Reviews

September 8, 2012
 

SHOWBUZZDAILY @ TORONTO: “Frances Ha” & “Imogene”

 

One of the things that happens at film festivals is that as you see many films in back-to-back proximity, mini-trends start to emerge, at least in the mind, and pictures that were made entirely separately, and which may well end up released months apart from each other, seem to be in direct competition.  So it is with today’s double feature of comedies tinged with drama about single women in New York struggling to find their place in the world, Noah Baumbach’s FRANCES HA, from a script he co-wrote with star Greta Gerwig, and IMOGENE, directed by Shari Springer Berman and Robert Pulcini from a script by Michelle Morgan.  (Oddly enough, actress Mickey Sumner has a small role in Imogene and a major one in Frances Ha.)

Of the two, Frances Ha is clearly the more substantial, a delightful surprise from Baunbach after his coldly cutting Margot At the Wedding and the grump-fest Greenberg.  The best thing in the latter movie was Gerwig as the aimless young woman who helps Greenberg spark to some form of life, and although Gerwig is playing a different character here, Frances is not dissimilar from her Greenberg counterpart.  A dancer whose clock on a potential professional career is ticking, Frances is amiably without direction.  The strongest relationship in her life with with best friend Sophie (Sumner), but Sophie is beginning to grow up faster than Frances, and Frances is hurt and–if she’ll just admit it to herself–worried to be left behind.

Frances Ha has already been and will continue to be compared to Lena Dunham’s Girls (much to Baunbach’s disdain, as an unwary questioner found out who raised the subject at tonight’s Q&A), because it’s about women in their 20s in semi-bohemian Brooklyn, but Frances is considerably less perverse and, frankly, less extraordinary.  Yet it’s a charming piece of work, one that combines the loose-limbed feel of mumblecore (where Gerwig got her start) with tightly-scripted dialogue and a more elaborate, far-reaching structure than you’d initially expect.  The superb technical credits include beautiful black & white photography by Sam Levy that (deliberately) harkens back to the Woody Allen films of the 1970s and 1980s.  The depiction of the friendship between Frances and Sophie is superb, and for Gerwig, this could well be the breakout role she’s been circling around for the past few years.

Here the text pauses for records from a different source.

/-- The heat marker at position `n` of a bundle of `u` units (R188, R205, R206, R216, R221–R237). `stop`: its bundle
carries STOP; `idle`: every token counted 0 when its cycle began. A fault of the marker comes before the end of a cancelled
job, which chooses and raises its beacon all the same (R390). -/
def State.heatMark (s : State) (n u id imm : Nat) (stop idle : Bool) : State :=
  match s.hammer.run.bind s.job, s.runImage with
  | some j, some i =>
    if stop || s.hammer.marker.isSome then s
    else if id ≥ i.heatCount then s.addFault n 0x06 0 9 255 0
    else
      let s := { s.onHammer (fun h => { h with redirs := [] }) with temper := { s.temper with reqHint := 0 } }
      let dead : Bool := !j.cancel.isEmpty
      let quiet : Marker := ⟨n, id, false, 0, 0, 0, none⟩
      if s.stopAhead i u then
        if dead then s.addFault n cCANCELLED 0 20 255 0 else s.onHammer (fun h => { h with marker := some quiet })
      else match s.ueIn (i.heatAddr id) 64 with
      | some k => ((s.reportUe 9 k).addFault n 0x04 2 9 255 (locOf k)).onHammer (fun h => { h with marker := some quiet })
      | none =>
        let coll : Bool := imm / 2 % 2 == 1
        let (c, e, s) := (s.readHeat i id).chooseHeat i id coll
        let s := if imm % 2 = 1 then s.beacon else s
        if dead then s.addFault n cCANCELLED 0 20 255 0
        else
          let want := if imm / 4 % 2 = 1 then s.switchTarget else none
          let s := if want.isSome && !idle then s.inc HAMMER_HEATCNT_SWDEFER else s
          let into := if idle then want else none
          let s := if into.isNone then s.noteFit c else s
          let m : Marker := ⟨n, id, coll, c.var, e.entry.getD c.var 0, e.op.getD c.var 0, into⟩
          s.onHammer (fun h => { h with marker := some m })
  | _, _ => s

/-- One effect of the bundle at position `n` as it issues. A redirect is traced as it is taken, so the one of a marker's own bundle
is, and those of its delay bundles, which never count, are not (R205, R634; DEDUCED, assumption log 25). -/
def State.issueEff (n u : Nat) (stop idle : Bool) (s : State) (f : Flight) : State :=
  match f.eff with
  | .s _ _ _ => s.fly (n + f.due) f.eff
  | .mask _ _ => s.fly (n + f.due) f.eff
  | .anvil _ _ _ => s.fly (n + f.due) f.eff
  | .store _ _ _ _ => s
  | .sr g st => s.wr (ANVIL_SRGEN g) st
  | .act _ _ => s.fly (n + f.due) f.eff
  | .loads slot file d lat hearth l => l.foldl (State.issueLoad n slot file d lat hearth) s
  | .stores slot len hearth l => l.foldl (State.issueStore n slot len hearth) s
  | .ldm d a =>
    if s.cAddrOk a = false then s.addFault n 0x12 0 0 255 (locRefused a)
    else match s.ueIn a 8 with
      | some k => (s.reportUe 1 k).addFault n 0x11 16 0 255 (locOf k)
      | none => ((s.correctRange a 8).moved false a 8).fly (n + 16) (.s d (BitVec.ofNat 64 (s.readN a 8)) false)
  | .stm a v =>
    if s.cAddrOk a = false then s.addFault n 0x12 0 0 255 (locRefused a) else (s.moved false a 8).fly (n + 1) (.store n a 8 v)
  | .ldc d a =>
    match s.ueIn a 8 with
    | some k => (s.reportUe 0 k).addFault n 0x04 0 0 255 (locOf k)
    | none => ((s.correctRange a 8).moved false a 8).fly (n + 2) (.s d (BitVec.ofNat 64 (s.readN a 8)) false)
  | .redirect t =>
    if s.hammer.marker.isSome then s
    else (s.onHammer (fun h => { h with redirs := h.redirs ++ [(n + 3, t)] })).traced 1 t
  | .link _ => s
  | .fault cause after slot fanvil loc => s.addFault n cause after slot fanvil loc
  | .xop u o =>
    let (st, s) := s.drawStale n
    (s.pushX u { o with stale := st, refused := !s.xferOk o }).tokUp o.tok 1
  | .crc stk pri tok a =>
    let (st, s) := s.drawStale n
    let seq := s.get (CRUC_CSEQ_NEXT stk)
    let s := (s.tokUp tok 1).crucFetch stk (if pri then 0 else 1) a (s.hammer.run.getD 0) tok st
    if s.get (CRUC_CSEQ_NEXT stk) = seq then s else s.onHammer (fun h => { h with descs := h.descs ++ [⟨n, stk, seq, a⟩] })
  | .nop o =>
    if o.op = 5 then
      if s.nopStreamOk { o with op := 4 } then
        s.onHammer (fun h => { h with group := some o.strm, follow := o.code == 1 })
      else s.addFault n 0x40 4 8 255 0
    else
      let (st, s) := s.drawStale n
      let id := s.tongs.nextNop
      let s := { s with tongs := { s.tongs with nextNop := id + 1, nq := s.tongs.nq ++ [{ o with id := id, stale := st }] } }
      (s.tokUp o.tok 1).settle o.strm
  | .heat id imm => s.heatMark n u id imm stop idle
  | .opreq o => { s with temper := { s.temper with reqOp := o } }
  | .snap t => s.snapRequest 1 t n
  | .phint w => { s with temper := { s.temper with reqHint := min w 1600 } }

/-! ### The tests before issue -/

/-- The increment a bundle makes to a token (R101). -/
def tokIncr (l : List Flight) (t : Nat) : Nat :=
  (l.filter (fun f => match f.eff with
    | .xop _ o => o.tok == t
    | .crc _ _ k _ => k == t
    | .nop o => o.op != 5 && o.tok == t
    | _ => false)).length

/-- Whether every engine can take what the bundle hands it: its queue has room and the pulse frame is open (R34, R150, R179,
R182, R405). -/
def State.admissible (s : State) (l : List Flight) : Bool :=
  l.all (fun f => match f.eff with
    | .xop u _ => s.frameOpen && (Tab.get (fun _ => []) s.xq u).length < 32
    | .crc k pri _ _ => s.frameOpen && s.crucRoom k (if pri then 0 else 1)
    | .nop o => s.frameOpen && s.nqWaiting < 64 && (o.op != 5 || s.cached o.strm)
    | _ => true)

/-- A `pace.grp` names its stream, which must be cached before it is looked at (R186, R371). -/
def State.wantGroup (s : State) (l : List Flight) : State :=
  l.foldl (fun s f => match f.eff with
    | .nop o => if o.op = 5 then (s.wantCache o.strm).2 else s
    | _ => s) s

/-- Tokens of a wait mask. -/
def maskTokens (m : Nat) : List Nat := (List.range 16).filter (fun t => bit m t)

/-- The failure a wait meets: that of the first failing operation (R100). -/
def State.waitFail (s : State) (m : Nat) : Option Fail :=
  ((maskTokens m).foldl (fun (acc : Option (Nat × Fail)) t =>
    let x := s.tok t
    match x.fail, acc with
    | none, _ => acc
    | some f, none => some (x.failAt, f)
    | some f, some a => if x.failAt < a.1 then some (x.failAt, f) else some a) none).map (·.2)

/-- The verdict of R133 and R134 on the open bundle; where a word carries the bits of the whole bundle, they give its length. -/
def State.verdict (s : State) : BundleCheck :=
  let c := s.hammer.cur
  let len := match c.badRaw with
    | some raw => raw % 2 ^ 32 / 2 ^ 30
    | none => c.len
  let past : Bool := match s.runImage with
    | some i => 16 * s.hammer.pc + lenBytes len > i.codeOff + i.codeBytes
    | none => true
  match c.badRaw.map checkBundle with
  | some .illegalBundle => .illegalBundle
  | some (.illegalOp k) => if past then .illegalBundle else .illegalOp k
  | _ =>
    if c.words > lenCap c.len ∨ past ∨ (c.stop && c.branch) ∨ c.ma > 1 ∨ !noDup c.dests then .illegalBundle
    else match c.illegal with
      | some k => .illegalOp k
      | none => .ok

/-- A stall is over: its cycles counted by cause and traced (R624, R634). -/
def State.release (s : State) : State :=
  match s.hammer.stall with
  | none => s
  | some w =>
    let n := s.cyc - s.hammer.stallAt
    let s := s.onHammer (fun h => { h with stall := none })
    let m := min n (2 ^ 28 - 1)
    match w with
    | .wait _ => (s.add HAMMER_STALLW_COUNT n).traced 3 (2 ^ 28 + m)
    | .token => (s.add HAMMER_STALLW_COUNT n).traced 3 (2 * 2 ^ 28 + m)
    | .admission => (s.add HAMMER_STALLA_ADMIT n).traced 3 (3 * 2 ^ 28 + m)
    | .drain => (s.add HAMMER_STALLA_DRAIN n).traced 3 (4 * 2 ^ 28 + m)

/-- Whether two stalls have one cause of R192. -/
def Stall.same : Stall → Stall → Bool
  | .wait _, .wait _ => true
  | .token, .token => true
  | .admission, .admission => true
  | .drain, .drain => true
  | _, _ => false

/-- Hold issue (R192): a stall of another cause that held it so far is over. -/
def State.hold (s : State) (w : Stall) : State :=
  if s.hammer.stall.any (fun x => x.same w) then s.onHammer (fun h => { h with stall := some w })
  else s.release.onHammer (fun h => { h with stall := some w, stallAt := s.cyc })

/-! ### Issue -/

/-- The boundary after the second delay bundle of a marker (R230): the heat execution ends; a switch holds issue, or
the next heat execution waits for its first bundle. -/
def State.boundary (s : State) (m : Marker) : State :=
  let s := s.heatEnd true
  let s := s.onHammer (fun h => { h with marker := none, redirs := [] })
  match m.switchTo with
  | some _ => (s.onHammer (fun h => { h with marker := some m })).hold .drain
  | none =>
    match s.hammer.run.bind s.job with
    | none => s
    | some j =>
      s.onHammer (fun h =>
        { h with pc := m.target, start := some ⟨m.heat, m.var, m.op, m.coll, j.seed, h.heatCount + 1⟩ })

/-- The open bundle issues at the present position (R190, R194–R206); the first bundle of a variant begins its heat execution
(R215). -/
def State.issue (s : State) : State :=
  let s := s.heatStarts
  let n := s.hammer.pos
  let c := s.hammer.cur
  let pc := s.hammer.pc
  let s := s.inc HAMMER_ISSUECNT_COUNT
  let s := s.put HAMMER_PCSTAT_PC pc
  let s := s.onHammer (fun h => { h with cur := Open.none, open_ := false })
  let u := c.len % 4 + 1
  let idle : Bool := s.hammer.tok.all (fun t => t.2.count == 0)
  let s := c.effs.foldl (State.issueEff n u c.stop idle) s
  let s := c.effs.foldl (fun s f => match f.eff with
    | .link d => s.fly (n + f.due) (.s d (BitVec.ofNat 64 (s.linkValue n u)) false)
    | _ => s) s
  let next := (s.hammer.redirAt (n + 1)).getD (pc + u)
  let s := s.onHammer (fun h =>
    { h with
      pos := n + 1
      pc := next
      redirs := h.redirs.filter (fun r => r.1 > n + 1)
      recent := h.recent.filter (fun r => n < r.1 + 8)
      descs := h.descs.filter (fun d => n ≤ d.pos + 3) })
  let s := s.commitAt (n + 1)
  if s.hammer.faults.any (fun f => f.detect ≤ n) || c.stop then s.stopJob none
  else
    match s.hammer.marker with
    | some m => if n = m.pos + 2 then s.boundary m else s
    | none => s

/-- The assembled bundle meets the checks of stage D and the tests of stage I, and issues or is held (R100, R101, R133,
R134, R150, R207). -/
def State.tryIssue (s : State) : State :=
  match s.verdict with
  | .illegalBundle => s.stopJob (some (s.pcFail 0x01 0))
  | .illegalOp k => s.stopJob (some { s.pcFail 0x02 0 with word := k })
  | .ok =>
    let c := s.hammer.cur
    if (maskTokens c.wait).any (fun t => (s.tok t).count > 0) then s.hold (.wait c.wait)
    else
      match s.waitFail c.wait with
      | some f => s.release.stopJob (some f)
      | none =>
        if (List.range 16).any (fun t => tokIncr c.effs t > 0 && (s.tok t).count + tokIncr c.effs t > 255) then s.hold .token
        else if s.admissible c.effs = false then (s.wantGroup c.effs).hold .admission
        else s.release.issue

/-- Hammer can take a slot word: a job runs and issue is neither held nor ended. -/
def State.taking (s : State) : Bool := s.hammer.run.isSome && s.hammer.stall.isNone && s.hammer.ending.isNone

/-- The fetch of the bundle at the program counter (R136, R138). -/
def State.openBundle (s : State) (len : Nat) : State :=
  match s.runImage with
  | none => s.stopJob (some (s.pcFail 0x03 0))
  | some i =>
    let pc := s.hammer.pc
    if i.inCode pc = false then s.stopJob (some (s.pcFail 0x03 0))
    else
      let a := i.addr + 16 * pc
      let n := min (lenBytes len) (i.codeOff + i.codeBytes - 16 * pc)
      match s.ueIn a n with
      | some k => (s.reportUe 0 k).stopJob (some (s.pcFail 0x04 (locOf k)))
      | none => ((s.correctRange a n).inc HAMMER_STCNT_COUNT).onHammer (fun h => { h with cur := Open.none, open_ := true })

/-- A slot word joins the open bundle: its legality, what it writes and what it will do. `h.slot` must rise. -/
def State.join (s : State) (h : Hd) (o : SlotOp) : State :=
  let c := s.hammer.cur
  let inOrder : Bool := match c.last with
    | some l => l < h.slot
    | none => true
  let ok : Bool := o.slots.contains h.slot && o.legal && inOrder
  let fl := if ok then o.eff s else []
  let sr := fl.filterMap (fun f => match f.eff with | .sr g st => some (g, st) | _ => none)
  let c := { c with
    words := c.words + 1
    last := some h.slot
    wait := if ok then Nat.lor c.wait o.wait else c.wait
    ma := c.ma + (if o.ma then 1 else 0)
    branch := c.branch || o.branch
    dests := c.dests ++ o.dests
    effs := c.effs ++ fl
    illegal := if c.illegal.isSome ∨ ok then c.illegal else some h.slot
    sr := sr ++ c.sr
    badRaw := if o.raw.isSome then o.raw else c.badRaw
    len := h.len }
  s.onHammer (fun x => { x with cur := c })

Kristen Wiig had her breakout movie with Bridesmaids, and Imogene seems to be an attempt to broaden her appeal beyond that and SNL as an actress who can carry a more dramatic role.  Wiig is fine, and manages for the most part to avoid sketch-comedy exaggeration.  But the tone of Imogene is all over the place, from dysfunctional family indie to rom-com to pure silliness..  Imogene was a girl raised in New Jersey who couldn’t wait to get out; after her father’s abrupt exit from her life, she was raised by wacky single mom Zelda (Annette Bening), who’s a low-rent gambling addict and whose life-in lover (Matt Dillon) claims to be a secret CIA agent.  Imogene’s brother Ralph (Christopher Fitzgerald) buries his social terror in a fascination with crabs and the shells they can pull over themselves for protection.  Imogene herself dreamed of being a playwright, but that never happened, and now she’s holding on to her New York life by her fingernails, with a long-term boyfriend who really doesn’t care about her, and supposed friends who look down on her.  When she loses it all in quick succession, and stages a fake suicide attempt to bring her boyfriend back, she ends up being put into her mother’s custody, and has to live again with all the people she despises most–plus Lee (Darren Criss), the Backstreet Boys impersonator who rents her old bedroom.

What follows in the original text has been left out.